You do realize that your supposed clarification of profit is merely a confused and overly qualified version of Marx's surplus value? Your procedure is valid only if you define 'household' as a particular group in society with a particular relation to 'the business sector'. Their definitions are quite ambigious, but it is clear that the two are mutually exclusive - one spends income, the other derives income from the spent income of the first group. Any overlap between them in this case will be ignored.

 

Your ultimate claim is that profit in the economy as a whole depends upon the extent to which 'business sector' - i.e., captialists - are able to appropriate from 'households' ( read labor) more value in the nominal form of money than what these very 'households' (read labor) recieved as income (wages). You merely push the problem of profit away from production  to distribution by imposing a central bank that finances the ability of labor to continously provide this surplus to capital as opposed to explaining how the economic system itself continually reproduces it. By claiming that central banks not merely finance profit but create profit for the economy as a whole, you think you are the one with 'substance'; I think instead of making claims about the history of economic thought you should instead start reading it..

Dear Tanthallas,

thank you for your good advice.

You do not seem to realize that I have dealt with Marx's failed approach already in the 2011 working paper: Exploitation and its Unintended Outcomes: An Axiomatic View of Marx's Surplus Value.

In case you intend to widen your intellectual scope here is the link:

http://papers.ssrn.com/sol3/papers.cfm?abstract_id=1869918

Sometimes thinking helps to avoid premature counseling.

E. Kakarot-Handtke

EkHandtke,

 

Respectfully, I fail to see how you have dealt with Marx's approach in any way, shape, or form from the paper that you have linked above. 

 

First - You from the very outset do away with 'capital' to provide the gem of the insight that in an economy without 'capital' there is no 'profit' appropriated in production, but instead in such an economy the notion of 'profit' may only be understood in a distributional sense. This does not contradict Marx at all, nor does it contradict the labor theory of value. This is essentially Adam Smith's simple labor theory of value. Not only this, but you reproduce Smiths exact problem and fail to understand how Ricardo trancended it. In the Wealth of Nations, Smith ran into a distributional problem with the labor theory of value which made it seem contradictory at the very moment he attempted to put a return to capital into what was formely only a return to labor. You do exactly this, and I quote from page 5:

 

"So far, we have labor input as the sole
factor of production and wage income as the corresponding factor remuneration.
Since the factor capital is nonexistent in the pure consumption economy, profit
cannot be assigned to it in functional terms.
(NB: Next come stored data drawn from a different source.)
-- ==== Sys2Proof/Machine/ExecJob.lean ====
section
/-! DEFINITION. Job submission, the job instructions, fences and records: the commands of chapters 7 and 8. -/

namespace Sys2Proof.Machine

/-- A write to a submission window (R155, R156). -/
def execSubmissionWrite (a : Acc) (w : Nat) (bytes : List Byte) (s : State) : Host.Outcome State Fault Refusal :=
  .next (act (submitRow a w bytes) s)

/-- A DRAW instruction is parsed (R170). -/
def execDraw (s : State) : Host.Outcome State Fault Refusal :=
  .next (act (parseOp 0x01) s)

/-- A DRAWN instruction is parsed (R171). -/
def execDrawn (s : State) : Host.Outcome State Fault Refusal :=
  .next (act (parseOp 0x02) s)

/-- A DRAWP instruction is parsed (R171). -/
def execDrawp (s : State) : Host.Outcome State Fault Refusal :=
  .next (act (parseOp 0x03) s)

/-- A MIX instruction is parsed (R172). -/
def execMix (s : State) : Host.Outcome State Fault Refusal :=
  .next (act (parseOp 0x08) s)

/-- A RESEED instruction is parsed (R172). -/
def execReseed (s : State) : Host.Outcome State Fault Refusal :=
  .next (act (parseOp 0x09) s)

/-- A PEG instruction is parsed (R191). -/
def execPeg (s : State) : Host.Outcome State Fault Refusal :=
  .next (act (parseOp 0x10) s)

/-- An AT instruction is parsed (R173). -/
def execAtInstr (s : State) : Host.Outcome State Fault Refusal :=
  .next (act (parseOp 0x11) s)

/-- A BEACON instruction is parsed (R174). -/
def execBeacon (s : State) : Host.Outcome State Fault Refusal :=
  .next (act (parseOp 0x12) s)

/-- A VERIFY instruction is parsed (R175). -/
def execVerify (s : State) : Host.Outcome State Fault Refusal :=
  .next (act (parseOp 0x20) s)

/-- A BATCH instruction is parsed (R232). -/
def execBatch (s : State) : Host.Outcome State Fault Refusal :=
  .next (act (parseOp 0x21) s)

/-- A DIGEST instruction is parsed (R177). -/
def execDigest (s : State) : Host.Outcome State Fault Refusal :=
  .next (act (parseOp 0x22) s)

/-- A TALLY instruction is parsed (R178). -/
def execTally (s : State) : Host.Outcome State Fault Refusal :=
  .next (act (parseOp 0x30) s)

/-- A TEST instruction is parsed (R178). -/
def execTest (s : State) : Host.Outcome State Fault Refusal :=
  .next (act (parseOp 0x31) s)

/-- A NOTE instruction is parsed (R178). -/
def execNote (s : State) : Host.Outcome State Fault Refusal :=
  .next (act (parseOp 0x32) s)

/-- An ABORT instruction is parsed (R179). -/
def execAbort (s : State) : Host.Outcome State Fault Refusal :=
  .next (act (parseOp 0x38) s)

/-- A RESTORE instruction is parsed (R178). -/
def execRestore (s : State) : Host.Outcome State Fault Refusal :=
  .next (act (parseOp 0x3E) s)

/-- An END instruction is parsed (R173). -/
def execEndMark (s : State) : Host.Outcome State Fault Refusal :=
  .next (act (parseOp 0x3F) s)

/-- A head word with an unknown opcode, or a malformed one, is parsed (R163). -/
def execUnknownOpcode (s : State) : Host.Outcome State Fault Refusal :=
  .next (act (parseIf badHead) s)

/-- Fabric time reaches an AT job's target (R284). -/
def execAtLaunch (j : Nat) (s : State) : Host.Outcome State Fault Refusal :=
  .next (act (atLaunch j) s)

/-- A launch is 200 µs from its due time (R174). -/
def execBeaconGrantRequest (j : Nat) (s : State) : Host.Outcome State Fault Refusal :=
  .next (act (beaconAsk j) s)

/-- A beacon launch is due (R284). -/
def execBeaconLaunch (j : Nat) (s : State) : Host.Outcome State Fault Refusal :=
  .next (act (beaconLaunch j) s)

/-- The condition of a PEG is met (R191). -/
def execFenceRelease (req : ReqId) (s : State) : Host.Outcome State Fault Refusal :=
  .next (act (fenceRelease req) s)

/-- Room appears in the event queue for a waiting completion record (R185). -/
def execEventQueueStore (s : State) : Host.Outcome State Fault Refusal :=
  .next (act (storeWaiting) s)

/-- A write of JOB_TAG_SEL (R318). -/
def execJobTagSelWrite (a : Acc) (v : W32) (s : State) : Host.Outcome State Fault Refusal :=
  .next (act (writeAccess a 0x9048 [v]) s)

/-- A read of JOB_PEAK (R316). -/
def execJobPeakRead (a : Acc) (s : State) : Host.Outcome State Fault Refusal :=
  .next (act (readAccess a 0x9008 1) s)

/-- The job engine stops working (R24). -/
def execJobEngineLost (s : State) : Host.Outcome State Fault Refusal :=
  .next (act (engineLost) s)

end Sys2Proof.Machine
end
And since profit cannot be counted
as factor income there is no place for it in the theory of income distribution."

 

I was not trying to be cruel when I recommended you read the history of economic thought before making claims about it. Your equations fit perfectly with the simple labor theory of value - which necessarily has different results from Marx's labor theory of value for the simple reason that you are not dealing with capital. 

 

Second - Why you believe that your results contradict Marx, or Ricardo for that matter, is beyond me. Marx makes it perfectly clear that what he calls profit on alienation is a standard feature of money / barter economies in general. Profit on alienation is exactly the type of 'profit' you call distributed profit.Marx devouts immensive amounts of time to what he calls the realm of distribution dealing with precisely what you are talking about, with the exception being that he deals with an economy that accumulates as opposed to an economy characterized by simple reproduction. I quote page 12:

 

"If the distributed profit ratio is greater than zero the expenditure ratio has to be
below unity to satisfy the zero profit condition (18). That is, saving can wipe out
overall profits in the pure consumption economy. The same holds for the investment
economy (for details see 2011b, pp. 18-19). Vice versa, if the household sector or,
for that matter, the public sector, runs a deficit, i.e. rE > 1, profits are up."

 

Why does 'savings' wipe out 'overall profits' in this case? Why must the household (?) or public sector run a deficit? Because the system you set up requires that for the economy as a whole the total mass of value that existed before exchange is same after exchange - regardless of how it is distributed amongst individual unts. This means that the economy is not growing; this means that there is no accumulation; this means that you are not talking about a capitalist economy, but instead a barter economy that simply reproduces itself ad infinitum. You are 100% in accordance with Adam Smiths simple labor theory of value, both in the conditions you presupose and the results you obtain. If this is not the case, please show me.  

Dear Tanthallas,

 

I accept that you want to defend Marx's profit theory. I hope you accept that my paper (2013) deals, as the title indicates, with the correct understanding of profit and the markets and not with Marx in particular. In this case you would admit that your opening sentence “I fail to see how you have dealt with Marx's approach in any way” misses the point.

 

It is not my intention to deal with Marx's approach at great length. Since his profit theory is logically deficient the rest of his theory falls flat. Marx knew quite well what science is all about and I think I have him on my side:

 

“I welcome every opinion based on scientific criticism.” (Marx, 1990, p. 93)

 

If you want to rescue Marx's profit theory you have to refute my profit formula. It is counterproductive to simply repeat an obsolete theory.

 

You correctly observed that I deal first with the pure consumption economy. This is the simplest possible case and therefore the correct point of departure.

 

“There can be no doubt whatsoever that a problem which has not yet been solved in all its aspects under its simplest conditions will be still more difficult to tackle if other, "more realistic" assumptions are being made.” (Morgenstern, 1941, p. 373)

 

By including capital from the outset Marx, and the Classics before him, made the decisive methodological mistake. They associated capital and profit tout court. This was quite commonsensical but unfortunately erroneous. It is a bit surprising that this could happen to Marx because he was well aware that common sense is antithetical to science and that his predecessors had not been up to the task.

 

“That in their appearances things are often presented in an inverted way is something fairly familiar in every science, apart from political economy.” (Marx, 1990, p. 677)

 

By starting with the pure consumption economy it becomes immediately clear that profit cannot be attributed to capital for the simple reason because there is no capital. This is the most important insight from the analysis of elementary conditions.

 

Your critique shows, first of all, a complete lack of understanding of the correct scientific procedure.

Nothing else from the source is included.